Fortunately my wife noticed and woke me up in the middle of the night just after I finally fell asleep to let me know the power was out. After a couple of minutes, convinced myself to get up and plug my Hydor Koralia Mag8 pump into the backup battery pack so the main tank would still have circulation. Fortunately, less than 2 hours later, power came back on just before 6am. Unplugged the HK, replugged it back into the outlet, cleaned out & restarted my skimmer & everything seems to have come through without a hitch (knock on wood). 
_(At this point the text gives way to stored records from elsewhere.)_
-- ==== Sys2Proof/Machine/Station.lean ====
section
/-!
DEFINITION. The memory-edge stations: translation and its misses (R63 to R66), what the home slice performs (R58, R127 to R129, R471),
reservations (R130 to R132), WAITRS (R133), tier moves (R70 to R72); and how answers, notices, limits and losses reach their requesters
(R68, R75, R78, R112, R140 to R142, R196, R470).
-/

namespace Sys2Proof.Machine

/-! ## What a request needs (R64, R66) -/

/-- A read of its page, a write of it. -/
def ReqOp.needs : ReqOp → Bool × Bool
  | .load | .ifetch | .descr _ _ | .watch _ _ _ | .eng _ _ false _ | .ring _ => (true, false)
  | .store | .stgm | .writeBack _ | .lateBack _ | .eng _ _ true _ | .red _ _ _ => (false, true)
  | _ => (true, true)

/-- The kind of a held request in its fault record (R66). -/
def ReqOp.heldKind : ReqOp → Nat
  | .load => 0
  | .store | .stgm | .writeBack _ | .lateBack _ => 1
  | .ifetch => 3
  | .eng _ _ false _ => 4
  | .eng _ _ true _ => 5
  | .descr _ _ | .ring _ => 7
  | _ => 2

def Req.home (r : Req) : Nat := homeStation r.addr
def samePage (a b : Nat) : Bool := a / 2 ^ 16 == b / 2 ^ 16

/-! ## Reductions (R128) -/

/-- The sum of two floating words of a format, by RNE, as bits. -/
def addBits (f : FFmt) (a b : Nat) : Nat := (f.sum .rne (f.decode a) (f.decode b)).bits

def reduceWord (f : BitVec 3) (m b : Word) : Word :=
  match f.toNat with
  | 0 => m + b
  | 1 => setBits m 0 32 (addBits fF32 (bitsOf m 0 32) (bitsOf b 0 32))
  | 2 => BitVec.ofNat 64 (addBits fF64 m.toNat b.toNat)
  | 3 => if b.toInt < m.toInt then b else m
  | 4 => if m.toInt < b.toInt then b else m
  | 5 => m &&& b
  | 6 => m ||| b
  | _ => m ^^^ b

/-- The fetching atomics at the home slice (R127). -/
def fetchWord (f : BitVec 3) (m b expected : Word) : Word :=
  match f.toNat with
  | 0 => m + b
  | 1 => b
  | 2 => if m = expected then b else m
  | _ => if m.toInt < b.toInt then b else m

/-! ## The home slice -/

/-- Poisons words of a granule: those that a damaged line writes back (R407). -/
def State.poisonWords (s : State) (pa : Nat) (words : BitVec 8) : State :=
  { s with mem := { s.mem with
    physPoison := (List.range 8).foldl (fun p j => if words.getLsbD j then NSet.add p (pa / 64 * 8 + j) else p) s.mem.physPoison } }

/-- Performs a write, an atomic or a reduction on its word or granule, which no other thread's reservation covers, and answers it with the W and NC of the
leaf under which it was checked (R65, R75). DESIGN CHOICE (log entry 103): a CAS whose compare fails is performed as a write of the word's own value, so
that a watch reports it (R133). -/
def State.performWrite (s : State) (id : Nat) (r : Req) (pa : Nat) (w nc : Bool) : State :=
  let bad := s.physPoisoned pa
  match r.op with
  | .atom f b e =>
    if bad then s.answer id (.fault 0x10 0x03)
    else
      let m := s.phys64 pa
      (s.physWrite64 pa (fetchWord f m b e)).answer id (.word m)
  | .red f b _ =>
    if bad then s.answer id (.fault 0x10 0x03)
    else (s.physWrite64 pa (reduceWord f (s.phys64 pa) b)).answer id (.ack w nc)
  | .writeBack _ | .lateBack _ => ((s.physWrite pa r.mask r.data).poisonWords pa (r.snap.setWidth 8)).answer id (.ack w nc)
  | _ => (s.physWrite pa r.mask r.data).answer id (.ack w nc)

/-! ## Reservations (R130 to R132) -/

def Station.rsvEntries (st : Station) : Nat := st.rsv.foldl (fun n w => n + (if w.holder.isSome then 1 else 0) + w.queue.length) 0
def Station.rsvAt (st : Station) (pa : Nat) : Option RsvWord := st.rsv.find? fun w => w.pa == pa / 8 * 8
/-- Puts the record of a word; one with neither holder nor queue goes. -/
def State.putRsv (s : State) (st : Nat) (w : RsvWord) : State :=
  s.modStation st fun x =>
    let rest := listErase (fun v => v.pa == w.pa) x.rsv
    { x with rsv := if w.holder.isNone && w.queue.isEmpty then rest else rest ++ [w] }

/-- The words of a granule that a mask covers a byte of. -/
def coveredWords (pa : Nat) (mask : BitVec 64) : List Nat :=
  ((List.range 8).filter fun j => (maskWords mask).getLsbD j).map fun j => pa / 64 * 64 + 8 * j
/-- The words that a request writes. -/
def Req.written (r : Req) (pa : Nat) : List Nat :=
  match r.op with
  | .store | .stgm | .writeBack _ | .lateBack _ | .eng _ _ _ _ => coveredWords pa r.mask
  | _ => [pa / 8 * 8]

/-- The first word that a write touches and that another thread holds reserved. A combined request is no thread's own (R138). DESIGN CHOICE (log entry 115):
nor is the write-back of an evicted line, whose bytes any seat of the cluster may have stored. -/
def State.rsvBlock (s : State) (st : Nat) (r : Req) (pa : Nat) : Option RsvWord :=
  ((r.written pa).filterMap fun a => (s.station st).rsvAt a).find? fun w =>
    match w.holder with
    | some (k, _) => k != r.key || r.comb.isSome || r.uid.isNone
    | none => !w.queue.isEmpty

/-- Reserves a word for an LR and forwards its value; the revocation timer starts (R131 step 2). -/
def State.grant (s : State) (st pa id : Nat) (r : Req) (queue : List Nat) : State :=
  ((s.putRsv st ⟨pa, some (r.key, s.cycle), queue⟩).answer id (.word (s.phys64 pa))).addWork s.fw.rsvtime (.rsvtimeRevocation st pa)

/-- The queue of a word whose reservation has ended is served up to the next LR (R131 step 6, R471). -/
def serveQueue (st pa : Nat) : List Nat → State → State
  | [], s => s.putRsv st ⟨pa, none, []⟩
  | id :: rest, s =>
    match s.req? id with
    | none => serveQueue st pa rest s
    | some r =>
      match r.op with
      | .lr => if s.physPoisoned pa then serveQueue st pa rest (s.answer id (.fault 0x10 0x03)) else s.grant st pa id r rest
      | _ =>
        match (s.putRsv st ⟨pa, none, []⟩).rsvBlock st r pa with
        | some w => serveQueue st pa rest (s.putRsv st { w with queue := w.queue ++ [id] })
        | none => serveQueue st pa rest (s.performWrite id r pa r.flags.1 r.flags.2)

/-- The reservation of a word ends. -/
def State.endReservation (s : State) (st pa : Nat) : State :=
  match (s.station st).rsvAt pa with
  | none => s
  | some w => serveQueue st w.pa w.queue (s.putRsv st { w with holder := none })

/-- Withdraws the waiting LRs of a holder from a word's queue: each is answered at once with the word's value (R132). -/
def State.withdrawLr (s : State) (st : Nat) (key : HolderKey) (w : RsvWord) : State :=
  let mine := w.queue.filter fun id => match s.req? id with
    | some r => r.op == .lr && r.key == key
    | none => false
  let s := mine.foldl (fun s id => s.answer id (if s.physPoisoned w.pa then .fault 0x10 0x03 else .word (s.phys64 w.pa))) s
  s.putRsv st { w with queue := w.queue.filter fun id => !mine.contains id }

/-- Every reservation of a holder is released and its waiting LRs are withdrawn, everywhere (R132). -/
def State.releaseHolder (s : State) (key : HolderKey) : State :=
  let places := s.net.stations.flatMap fun (k, st) => st.rsv.map fun w => (k, w.pa)
  places.foldl (fun s (st, pa) =>
    match (s.station st).rsvAt pa with
    | none => s
    | some w =>
      let s := s.withdrawLr st key w
      if (w.holder.map (·.1)) = some key then s.endReservation st pa else s) s

/-! ## Performing a request -/

/-- The parent of a WAITRS slot has an answer for the slot (R133, R140): with every used slot answered its timer stops. -/
def State.slotAnswered (s : State) (parent slot : Nat) : State :=
  match s.req? parent with
  | some p =>
    match p.op with
    | .waitrs slots =>
      let seen := if p.seen.contains slot then p.seen else p.seen ++ [slot]
      s.setReq parent { p with seen := seen, deadline := if slots.all fun x => seen.contains x.1 then none else p.deadline }
    | _ => s
  | none => s

/-- A request that its checks have passed is performed at its home slice (R58, R69, R131, R133, R471). -/
def State.performHome (s : State) (id : Nat) (r : Req) (st pa : Nat) (rd wr nc : Bool) : State :=
  match r.op with
  | .load | .ifetch | .descr _ _ | .eng _ _ false _ | .ring _ => s.answer id (.data (s.physLine pa) (s.physPoisonBits pa) rd wr nc)
  | .lr =>
    let s := s.releaseHolder r.key
    let pa := pa / 8 * 8
    if 1024 ≤ (s.station st).rsvEntries then s.nack id
    else
      match (s.station st).rsvAt pa with
      | some w => (s.putRsv st { w with queue := w.queue ++ [id] }).holdReq id
      | none => if s.physPoisoned pa then s.answer id (.fault 0x10 0x03) else s.grant st pa id r []
  | .sc b =>
    match (s.station st).rsvAt pa with
    | some w =>
      if (w.holder.map (·.1)) = some r.key then ((s.physWrite64 pa b).answer id (.word 0)).endReservation st pa else s.answer id (.word 1)
    | none => s.answer id (.word 1)
  | .rsvrel =>
    match (s.station st).rsvAt pa with
    | some w =>
      if (w.holder.map (·.1)) = some r.key then (s.answer id (.ack wr nc)).endReservation st pa else s.answer id (.ack wr nc)
    | none => s.answer id (.ack wr nc)
  | .watch parent slot e =>
    if (s.req? parent).isNone then s.dropReq id
    else if s.physPoisoned pa then s.answer id (.fault 0x10 0x03)
    else if s.phys64 pa ≠ e then s.answer id (.word (BitVec.ofNat 64 slot))
    else (s.modStation st fun x => { x with watches := x.watches ++ [⟨pa, id⟩] }).holdReq id
  | _ =>
    match s.rsvBlock st r pa with
    | some w =>
      if 1024 ≤ (s.station st).rsvEntries then s.nack id
      else ((s.setReq id { r with flags := (wr, nc) }).putRsv st { w with queue := w.queue ++ [id] }).holdReq id
    | none => s.performWrite id r pa wr nc

/-- The page of a VA that is not present: its first 64 KiB block and its number of blocks. It is that of the entry on which the walk ends (R60, R62). -/
def State.absentPage (s : State) (asid : BitVec 16) (va : Nat) : Nat × Nat :=
  match s.walk asid va with
  | .notPresent level =>
    let n := 2 ^ (levelShift level - 16)
    (va / 2 ^ 16 / n * n, n)
  | _ => (va / 2 ^ 16, 1)

/-- The one record of a page that is not present, at the home station of the VA (R66). The answer says whether it stands. -/
def State.recordPage (s : State) (asid : BitVec 16) (va kind : Nat) : State × Bool :=
  let st := homeStation va
  let page := s.absentPage asid va
  if (s.station st).recorded.contains (asid, page) then (s, true)
  else
    let (s, ok) := s.faultRecord asid ⟨1, 0x06, 0x15, 0, va, 0, st, BitVec.ofNat 64 kind⟩
    (if ok then s.modStation st fun x => { x with recorded := x.recorded ++ [(asid, page)] } else s, ok)

/-- A replayable fault holds the request, under one record for its page (R66); a read at a thread's start is answered at once (R311). -/
def State.holdFault (s : State) (id : Nat) (r : Req) (st : Nat) : State :=
  let x := s.station st
  let start := match r.op with
    | .descr _ .start => true
    | _ => false
  if 1024 ≤ x.holds.length && !start then s.nack id
  else
    let (s, ok) := s.recordPage r.asid r.addr r.op.heldKind
    if !ok then s.nack id
    else if start then s.answer id .absent
    else (s.modStation st fun x => { x with holds := x.holds ++ [⟨id, r.asid, (s.absentPage r.asid r.addr).1⟩] }).holdReq id

/-- A request waits for a piece to land, behind those that came before it (R71). -/
def State.holdForPiece (s : State) (id : Nat) (r : Req) : State :=
  let put (m : Move) : Move := if m.asid == r.asid && samePage m.va r.addr then { m with waiting := m.waiting ++ [id] } else m
  { s.setReq id { r with stage := .waiting } with fw := { s.fw with moves := s.fw.moves.map put } }

/-- Requests to a page in motion wait for its current piece: a later one to the page does not pass them. -/
def State.pieceQueue (s : State) (r : Req) : Bool := s.fw.moves.any fun m => m.asid == r.asid && samePage m.va r.addr && !m.waiting.isEmpty

/-- What the checks of R64 make of a request. -/
def State.afterCheck (s : State) (id : Nat) (r : Req) (st : Nat) (a : Access) : State :=
  match a with
  | .fault b => s.answer id (.fault 0x06 b)
  | .replay => s.holdFault id r st
  | .held => s.holdForPiece id r
  | .ok pa rd wr nc host =>
    if host then
      ((s.setReq id { r with stage := .waiting }).modStation st fun x => { x with hostWait := x.hostWait ++ [id] }).addWork 1
        (.hostAccessCompletion id)
    else s.performHome id r st pa rd wr nc

/-- A translation cache holds 16,384 leaves (R56). DESIGN CHOICE: of more, the one cached first goes. -/
def newestLeaves (l : List TEntry) : List TEntry := l.drop (l.length - 16384)

/-- The cached leaf of a VA (R63). -/
def Station.cached (x : Station) (asid : BitVec 16) (va : Nat) : Option TEntry :=
  x.tcache.find? fun e => e.asid == asid && e.page == va / 2 ^ levelShift e.level

/-- A miss joins the walk of its page, or starts it (R63). -/
def State.miss (s : State) (id : Nat) (r : Req) (st : Nat) : State :=
  ((s.setReq id { r with stage := .waiting }).modStation st fun x => { x with misses := x.misses ++ [id] }).addWork 1 (.tableWalk id)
I, on the other hand, have a tonne of work but haven't slept yet and its already past 6 in the morning. Which likely means I'll be less than fully productive today. Yeah!!! Of course this happens on the busiest week of work this school term. Argh

Now to try to get some sleep before I start editing papers again.

Nightie night everyone.

Anthony


----------



## hp10BII (Apr 23, 2010)

Anytime they're forecasting strong winds, I hope for the best. But no power outage here in North/Central Burnaby.


----------



## Diztrbd1 (Apr 21, 2010)

I don't think ours went out either, altho I was sure it would. Hope you can get caught up on the sleep Anthony.


----------



## SeaHorse_Fanatic (Apr 22, 2010)

Just woke up. Finally got to bed around 8, so 6 hours. At this time of year, with my work load, 6 hours is a good nights sleep.


----------



## hondas3000 (Apr 22, 2010)

For that hour I don't think I notice but I know mine power didn't went out because my computer still on. Knock on wood as I don't want to use my back up generator yet.


----------



## Gregzz4 (Jun 25, 2010)

I was still up and definately no power fail here David.
I didn't get to sleep until after 7am.
Anthony, glad to hear all is good.
Our power has only gone out twice in 16 years. Once for a short while, but the second time David may remember...if he lived on this street then that is...it was out from after dinner until I got up for work the next morning. Thankfully we didn't have fish then.
If it wasn't for the gas fireplace we woulda froze.
My new Vortechs will be getting a DIY battery backup and charger


----------



## SeaHorse_Fanatic (Apr 22, 2010)

When I called BCHydro on the cell during the outage, they said it was a broken tree branch that knocked out power in my neighbourhood. No biggie, but it messed up my day that's for sure.


----------



## BaoBeiZhu (Apr 24, 2010)

i didnt feel anything..and i was up all night till 8 am, my friend down the block also said the power went out
how ever, my water from the tap was running brown for an hour or two


----------